-- Exercise description --
Each line from the one holding "let s := s.corrected die true 1" through the final line of the data below is to be given again exactly, and no other line is to appear.

Provided data Start Marker

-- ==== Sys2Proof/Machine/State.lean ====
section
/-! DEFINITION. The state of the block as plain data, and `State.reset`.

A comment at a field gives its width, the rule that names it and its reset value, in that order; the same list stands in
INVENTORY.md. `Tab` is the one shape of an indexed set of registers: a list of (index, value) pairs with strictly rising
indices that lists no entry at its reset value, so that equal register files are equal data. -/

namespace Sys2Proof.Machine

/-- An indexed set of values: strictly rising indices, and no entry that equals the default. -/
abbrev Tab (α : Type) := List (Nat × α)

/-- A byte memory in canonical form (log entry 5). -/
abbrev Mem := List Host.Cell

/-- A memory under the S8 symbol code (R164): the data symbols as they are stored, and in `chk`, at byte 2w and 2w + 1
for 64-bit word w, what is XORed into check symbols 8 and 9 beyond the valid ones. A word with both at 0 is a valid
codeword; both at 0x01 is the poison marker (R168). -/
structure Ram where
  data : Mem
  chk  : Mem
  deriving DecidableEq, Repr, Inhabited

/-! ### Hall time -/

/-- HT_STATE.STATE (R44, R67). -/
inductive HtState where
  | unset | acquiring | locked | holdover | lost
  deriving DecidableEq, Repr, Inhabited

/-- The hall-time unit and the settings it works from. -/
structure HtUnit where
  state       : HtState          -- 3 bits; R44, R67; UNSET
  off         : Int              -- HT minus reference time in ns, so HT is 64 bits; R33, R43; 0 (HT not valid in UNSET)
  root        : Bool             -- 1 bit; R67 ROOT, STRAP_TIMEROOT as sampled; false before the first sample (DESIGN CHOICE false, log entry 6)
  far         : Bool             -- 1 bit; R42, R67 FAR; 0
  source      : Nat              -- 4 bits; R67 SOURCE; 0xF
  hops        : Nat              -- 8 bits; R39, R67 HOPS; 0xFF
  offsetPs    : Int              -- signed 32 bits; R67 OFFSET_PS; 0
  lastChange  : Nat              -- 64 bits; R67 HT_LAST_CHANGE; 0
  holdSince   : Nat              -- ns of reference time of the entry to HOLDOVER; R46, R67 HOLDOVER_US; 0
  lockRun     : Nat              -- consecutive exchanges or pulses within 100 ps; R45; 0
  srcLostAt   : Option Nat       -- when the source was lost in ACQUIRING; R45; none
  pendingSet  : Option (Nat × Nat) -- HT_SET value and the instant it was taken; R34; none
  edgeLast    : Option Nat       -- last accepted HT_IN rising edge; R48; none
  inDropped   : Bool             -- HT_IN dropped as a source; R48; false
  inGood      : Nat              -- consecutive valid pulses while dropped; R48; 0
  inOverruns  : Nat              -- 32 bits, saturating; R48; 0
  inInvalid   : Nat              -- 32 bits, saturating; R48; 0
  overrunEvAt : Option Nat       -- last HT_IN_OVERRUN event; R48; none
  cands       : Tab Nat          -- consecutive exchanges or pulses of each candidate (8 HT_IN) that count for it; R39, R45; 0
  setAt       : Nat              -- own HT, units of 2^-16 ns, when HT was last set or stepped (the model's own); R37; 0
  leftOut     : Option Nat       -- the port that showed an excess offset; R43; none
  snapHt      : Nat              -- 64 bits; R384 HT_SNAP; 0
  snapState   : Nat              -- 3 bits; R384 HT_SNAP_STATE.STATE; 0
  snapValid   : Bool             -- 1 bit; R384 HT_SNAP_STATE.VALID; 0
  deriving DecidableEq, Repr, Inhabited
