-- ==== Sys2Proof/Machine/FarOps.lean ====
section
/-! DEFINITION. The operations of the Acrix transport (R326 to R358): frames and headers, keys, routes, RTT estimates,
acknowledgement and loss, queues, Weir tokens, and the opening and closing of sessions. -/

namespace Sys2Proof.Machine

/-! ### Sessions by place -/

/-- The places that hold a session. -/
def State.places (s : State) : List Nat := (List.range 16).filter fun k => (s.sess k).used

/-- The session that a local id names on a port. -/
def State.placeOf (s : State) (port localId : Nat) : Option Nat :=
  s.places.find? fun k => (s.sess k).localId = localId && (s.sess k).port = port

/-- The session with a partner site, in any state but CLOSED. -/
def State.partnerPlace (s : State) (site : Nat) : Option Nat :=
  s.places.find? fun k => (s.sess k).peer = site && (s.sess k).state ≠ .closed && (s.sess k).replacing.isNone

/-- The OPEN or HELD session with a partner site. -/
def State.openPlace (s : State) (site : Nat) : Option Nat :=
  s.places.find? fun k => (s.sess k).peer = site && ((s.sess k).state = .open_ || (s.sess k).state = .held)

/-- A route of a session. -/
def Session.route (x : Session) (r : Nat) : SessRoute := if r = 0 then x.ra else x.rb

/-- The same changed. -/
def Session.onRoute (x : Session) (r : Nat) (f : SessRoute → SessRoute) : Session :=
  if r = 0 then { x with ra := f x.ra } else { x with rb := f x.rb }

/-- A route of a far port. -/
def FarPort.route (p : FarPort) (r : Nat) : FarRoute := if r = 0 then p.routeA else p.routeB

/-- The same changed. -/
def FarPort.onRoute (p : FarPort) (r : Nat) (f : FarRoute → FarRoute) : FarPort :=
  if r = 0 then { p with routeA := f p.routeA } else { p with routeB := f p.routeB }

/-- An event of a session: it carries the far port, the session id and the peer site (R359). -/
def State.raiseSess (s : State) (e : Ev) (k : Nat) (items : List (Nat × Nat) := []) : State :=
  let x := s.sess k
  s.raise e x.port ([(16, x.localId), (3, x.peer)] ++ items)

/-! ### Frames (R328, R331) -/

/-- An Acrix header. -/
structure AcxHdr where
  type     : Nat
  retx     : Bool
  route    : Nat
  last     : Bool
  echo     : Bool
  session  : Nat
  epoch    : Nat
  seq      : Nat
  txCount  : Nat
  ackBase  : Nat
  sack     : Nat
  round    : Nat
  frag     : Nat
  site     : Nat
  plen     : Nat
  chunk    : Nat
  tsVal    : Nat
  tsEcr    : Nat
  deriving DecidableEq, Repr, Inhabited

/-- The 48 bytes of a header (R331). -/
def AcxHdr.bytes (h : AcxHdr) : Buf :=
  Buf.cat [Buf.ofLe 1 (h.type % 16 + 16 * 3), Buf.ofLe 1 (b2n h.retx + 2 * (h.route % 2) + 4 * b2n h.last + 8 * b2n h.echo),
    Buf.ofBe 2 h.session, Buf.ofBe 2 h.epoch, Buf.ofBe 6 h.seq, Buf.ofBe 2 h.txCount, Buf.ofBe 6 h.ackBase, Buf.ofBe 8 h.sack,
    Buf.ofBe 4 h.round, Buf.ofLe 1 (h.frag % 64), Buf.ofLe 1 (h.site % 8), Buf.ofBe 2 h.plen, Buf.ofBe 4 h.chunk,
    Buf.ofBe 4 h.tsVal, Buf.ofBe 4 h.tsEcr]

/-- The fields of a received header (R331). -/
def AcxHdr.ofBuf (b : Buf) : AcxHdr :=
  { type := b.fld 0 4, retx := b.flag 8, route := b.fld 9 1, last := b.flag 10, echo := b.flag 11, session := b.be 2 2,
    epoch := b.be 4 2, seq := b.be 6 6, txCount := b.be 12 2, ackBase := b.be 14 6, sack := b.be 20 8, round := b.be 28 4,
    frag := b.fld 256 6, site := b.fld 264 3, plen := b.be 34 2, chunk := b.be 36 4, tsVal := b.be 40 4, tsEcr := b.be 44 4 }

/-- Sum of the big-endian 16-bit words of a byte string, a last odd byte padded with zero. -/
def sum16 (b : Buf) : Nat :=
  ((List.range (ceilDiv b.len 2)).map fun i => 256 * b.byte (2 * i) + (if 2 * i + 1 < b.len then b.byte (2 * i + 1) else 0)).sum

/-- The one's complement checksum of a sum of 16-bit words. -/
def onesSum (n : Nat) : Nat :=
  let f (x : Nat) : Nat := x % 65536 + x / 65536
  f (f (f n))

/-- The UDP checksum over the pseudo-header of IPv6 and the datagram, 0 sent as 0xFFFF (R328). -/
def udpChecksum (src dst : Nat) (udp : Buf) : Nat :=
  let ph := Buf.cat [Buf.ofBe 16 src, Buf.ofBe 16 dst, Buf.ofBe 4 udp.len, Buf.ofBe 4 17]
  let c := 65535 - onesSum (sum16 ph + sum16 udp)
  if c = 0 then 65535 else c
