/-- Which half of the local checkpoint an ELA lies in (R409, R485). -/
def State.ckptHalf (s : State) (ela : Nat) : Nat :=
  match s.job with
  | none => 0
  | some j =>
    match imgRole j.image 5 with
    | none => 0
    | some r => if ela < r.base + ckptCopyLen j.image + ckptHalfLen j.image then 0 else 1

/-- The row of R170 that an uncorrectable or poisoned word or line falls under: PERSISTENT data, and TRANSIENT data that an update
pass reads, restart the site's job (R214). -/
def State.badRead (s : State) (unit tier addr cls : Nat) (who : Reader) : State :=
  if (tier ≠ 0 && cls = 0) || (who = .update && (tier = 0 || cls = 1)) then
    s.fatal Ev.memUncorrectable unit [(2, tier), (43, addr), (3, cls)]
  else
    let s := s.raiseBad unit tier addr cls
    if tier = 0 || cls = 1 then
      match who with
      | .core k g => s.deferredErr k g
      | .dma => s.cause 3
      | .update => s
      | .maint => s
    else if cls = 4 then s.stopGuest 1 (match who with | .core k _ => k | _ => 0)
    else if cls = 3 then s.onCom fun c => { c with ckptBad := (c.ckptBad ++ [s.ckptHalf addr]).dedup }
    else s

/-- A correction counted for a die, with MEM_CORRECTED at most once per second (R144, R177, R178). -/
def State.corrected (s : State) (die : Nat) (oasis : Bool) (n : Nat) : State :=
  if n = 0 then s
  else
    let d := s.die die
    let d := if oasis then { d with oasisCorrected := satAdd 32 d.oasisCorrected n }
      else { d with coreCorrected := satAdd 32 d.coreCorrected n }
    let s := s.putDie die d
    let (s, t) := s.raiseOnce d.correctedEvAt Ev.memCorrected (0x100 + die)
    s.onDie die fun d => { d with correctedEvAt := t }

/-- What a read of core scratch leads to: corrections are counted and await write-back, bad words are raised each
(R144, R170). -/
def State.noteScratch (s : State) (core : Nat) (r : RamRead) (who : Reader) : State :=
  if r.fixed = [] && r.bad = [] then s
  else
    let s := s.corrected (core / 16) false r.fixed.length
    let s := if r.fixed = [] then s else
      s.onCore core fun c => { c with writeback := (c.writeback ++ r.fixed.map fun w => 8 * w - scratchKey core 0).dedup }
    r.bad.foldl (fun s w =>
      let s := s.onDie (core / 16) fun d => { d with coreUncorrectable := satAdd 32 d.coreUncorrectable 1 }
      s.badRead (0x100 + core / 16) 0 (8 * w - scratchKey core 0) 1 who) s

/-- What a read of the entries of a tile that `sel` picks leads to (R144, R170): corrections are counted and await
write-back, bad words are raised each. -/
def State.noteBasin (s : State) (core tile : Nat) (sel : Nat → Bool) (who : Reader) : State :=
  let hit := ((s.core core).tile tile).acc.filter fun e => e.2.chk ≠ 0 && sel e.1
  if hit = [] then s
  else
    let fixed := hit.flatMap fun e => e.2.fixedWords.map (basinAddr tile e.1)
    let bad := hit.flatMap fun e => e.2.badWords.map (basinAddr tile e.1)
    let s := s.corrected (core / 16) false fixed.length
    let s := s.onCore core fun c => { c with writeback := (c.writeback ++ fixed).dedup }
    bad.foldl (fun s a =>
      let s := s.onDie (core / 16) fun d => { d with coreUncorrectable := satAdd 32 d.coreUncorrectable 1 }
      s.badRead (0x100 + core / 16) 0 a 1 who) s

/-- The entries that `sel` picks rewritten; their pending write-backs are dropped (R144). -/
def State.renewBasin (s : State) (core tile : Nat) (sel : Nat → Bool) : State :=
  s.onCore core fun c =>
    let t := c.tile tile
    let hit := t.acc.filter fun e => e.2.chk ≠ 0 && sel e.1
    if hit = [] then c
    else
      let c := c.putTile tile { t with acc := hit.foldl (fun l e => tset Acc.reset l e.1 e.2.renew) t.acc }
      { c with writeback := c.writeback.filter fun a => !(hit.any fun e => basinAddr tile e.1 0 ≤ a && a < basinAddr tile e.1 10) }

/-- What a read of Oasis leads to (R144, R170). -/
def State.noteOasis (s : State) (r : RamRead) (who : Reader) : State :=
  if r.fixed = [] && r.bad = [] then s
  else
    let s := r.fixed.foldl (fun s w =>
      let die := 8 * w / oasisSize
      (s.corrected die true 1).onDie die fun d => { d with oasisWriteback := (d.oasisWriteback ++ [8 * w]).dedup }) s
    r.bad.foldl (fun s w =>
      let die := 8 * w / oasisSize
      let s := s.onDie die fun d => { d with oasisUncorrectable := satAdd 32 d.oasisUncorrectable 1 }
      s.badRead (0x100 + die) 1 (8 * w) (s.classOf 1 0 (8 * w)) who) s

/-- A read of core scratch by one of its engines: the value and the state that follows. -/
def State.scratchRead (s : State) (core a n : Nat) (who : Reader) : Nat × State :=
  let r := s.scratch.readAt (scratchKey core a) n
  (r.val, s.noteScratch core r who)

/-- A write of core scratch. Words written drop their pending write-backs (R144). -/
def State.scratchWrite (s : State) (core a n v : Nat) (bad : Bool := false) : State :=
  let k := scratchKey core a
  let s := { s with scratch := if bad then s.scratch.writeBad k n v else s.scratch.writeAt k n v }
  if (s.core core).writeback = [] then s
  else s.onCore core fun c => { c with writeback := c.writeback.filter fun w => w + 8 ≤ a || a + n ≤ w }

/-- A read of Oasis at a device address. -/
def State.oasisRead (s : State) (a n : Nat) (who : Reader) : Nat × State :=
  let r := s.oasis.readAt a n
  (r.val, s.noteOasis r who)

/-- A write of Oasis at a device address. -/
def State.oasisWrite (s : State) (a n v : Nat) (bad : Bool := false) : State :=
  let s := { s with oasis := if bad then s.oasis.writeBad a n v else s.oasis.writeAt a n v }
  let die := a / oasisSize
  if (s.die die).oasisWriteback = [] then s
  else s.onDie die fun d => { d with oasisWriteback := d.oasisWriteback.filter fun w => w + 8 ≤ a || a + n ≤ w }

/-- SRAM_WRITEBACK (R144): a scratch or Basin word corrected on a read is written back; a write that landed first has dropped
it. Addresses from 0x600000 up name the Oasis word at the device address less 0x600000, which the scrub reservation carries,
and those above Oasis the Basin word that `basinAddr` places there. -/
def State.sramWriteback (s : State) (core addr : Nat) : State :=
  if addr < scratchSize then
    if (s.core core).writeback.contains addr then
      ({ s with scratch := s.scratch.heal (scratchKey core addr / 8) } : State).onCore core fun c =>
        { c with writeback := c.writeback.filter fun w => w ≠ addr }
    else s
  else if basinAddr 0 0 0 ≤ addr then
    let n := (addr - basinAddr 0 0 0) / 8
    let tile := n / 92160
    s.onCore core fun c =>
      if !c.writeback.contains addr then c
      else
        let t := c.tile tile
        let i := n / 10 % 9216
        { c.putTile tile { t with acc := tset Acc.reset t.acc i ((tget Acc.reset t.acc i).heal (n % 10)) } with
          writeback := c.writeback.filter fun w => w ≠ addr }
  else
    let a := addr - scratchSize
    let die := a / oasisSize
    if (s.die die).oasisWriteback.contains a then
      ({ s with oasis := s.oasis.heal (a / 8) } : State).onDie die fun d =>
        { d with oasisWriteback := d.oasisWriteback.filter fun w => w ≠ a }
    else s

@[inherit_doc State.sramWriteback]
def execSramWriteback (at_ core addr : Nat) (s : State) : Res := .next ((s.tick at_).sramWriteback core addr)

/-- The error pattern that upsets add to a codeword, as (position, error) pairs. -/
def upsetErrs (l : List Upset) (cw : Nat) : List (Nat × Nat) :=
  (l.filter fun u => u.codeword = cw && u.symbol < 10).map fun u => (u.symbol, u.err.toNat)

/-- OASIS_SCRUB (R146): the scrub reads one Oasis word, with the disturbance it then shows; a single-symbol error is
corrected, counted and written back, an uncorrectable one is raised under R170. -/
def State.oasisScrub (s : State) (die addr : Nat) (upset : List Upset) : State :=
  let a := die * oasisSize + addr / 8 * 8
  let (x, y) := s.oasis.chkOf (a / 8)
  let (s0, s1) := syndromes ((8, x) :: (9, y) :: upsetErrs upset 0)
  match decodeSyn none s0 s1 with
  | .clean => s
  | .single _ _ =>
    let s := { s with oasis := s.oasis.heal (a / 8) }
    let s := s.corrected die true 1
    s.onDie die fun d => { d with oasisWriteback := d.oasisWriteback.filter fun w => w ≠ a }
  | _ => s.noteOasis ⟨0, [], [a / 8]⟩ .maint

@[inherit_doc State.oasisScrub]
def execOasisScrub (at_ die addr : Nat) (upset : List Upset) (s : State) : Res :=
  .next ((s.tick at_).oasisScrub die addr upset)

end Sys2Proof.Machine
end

Provided data End Marker

-- Task response --
    let s := s.corrected die true 1
    s.onDie die fun d => { d with oasisWriteback := d.oasisWriteback.filter fun w => w ≠ a }
  | _ => s.noteOasis ⟨0, [], [a / 8]⟩ .maint

@[inherit_doc State.oasisScrub]
def execOasisScrub (at_ die addr : Nat) (upset : List Upset) (s : State) : Res :=
  .next ((s.tick at_).oasisScrub die addr upset)

end Sys2Proof.Machine
end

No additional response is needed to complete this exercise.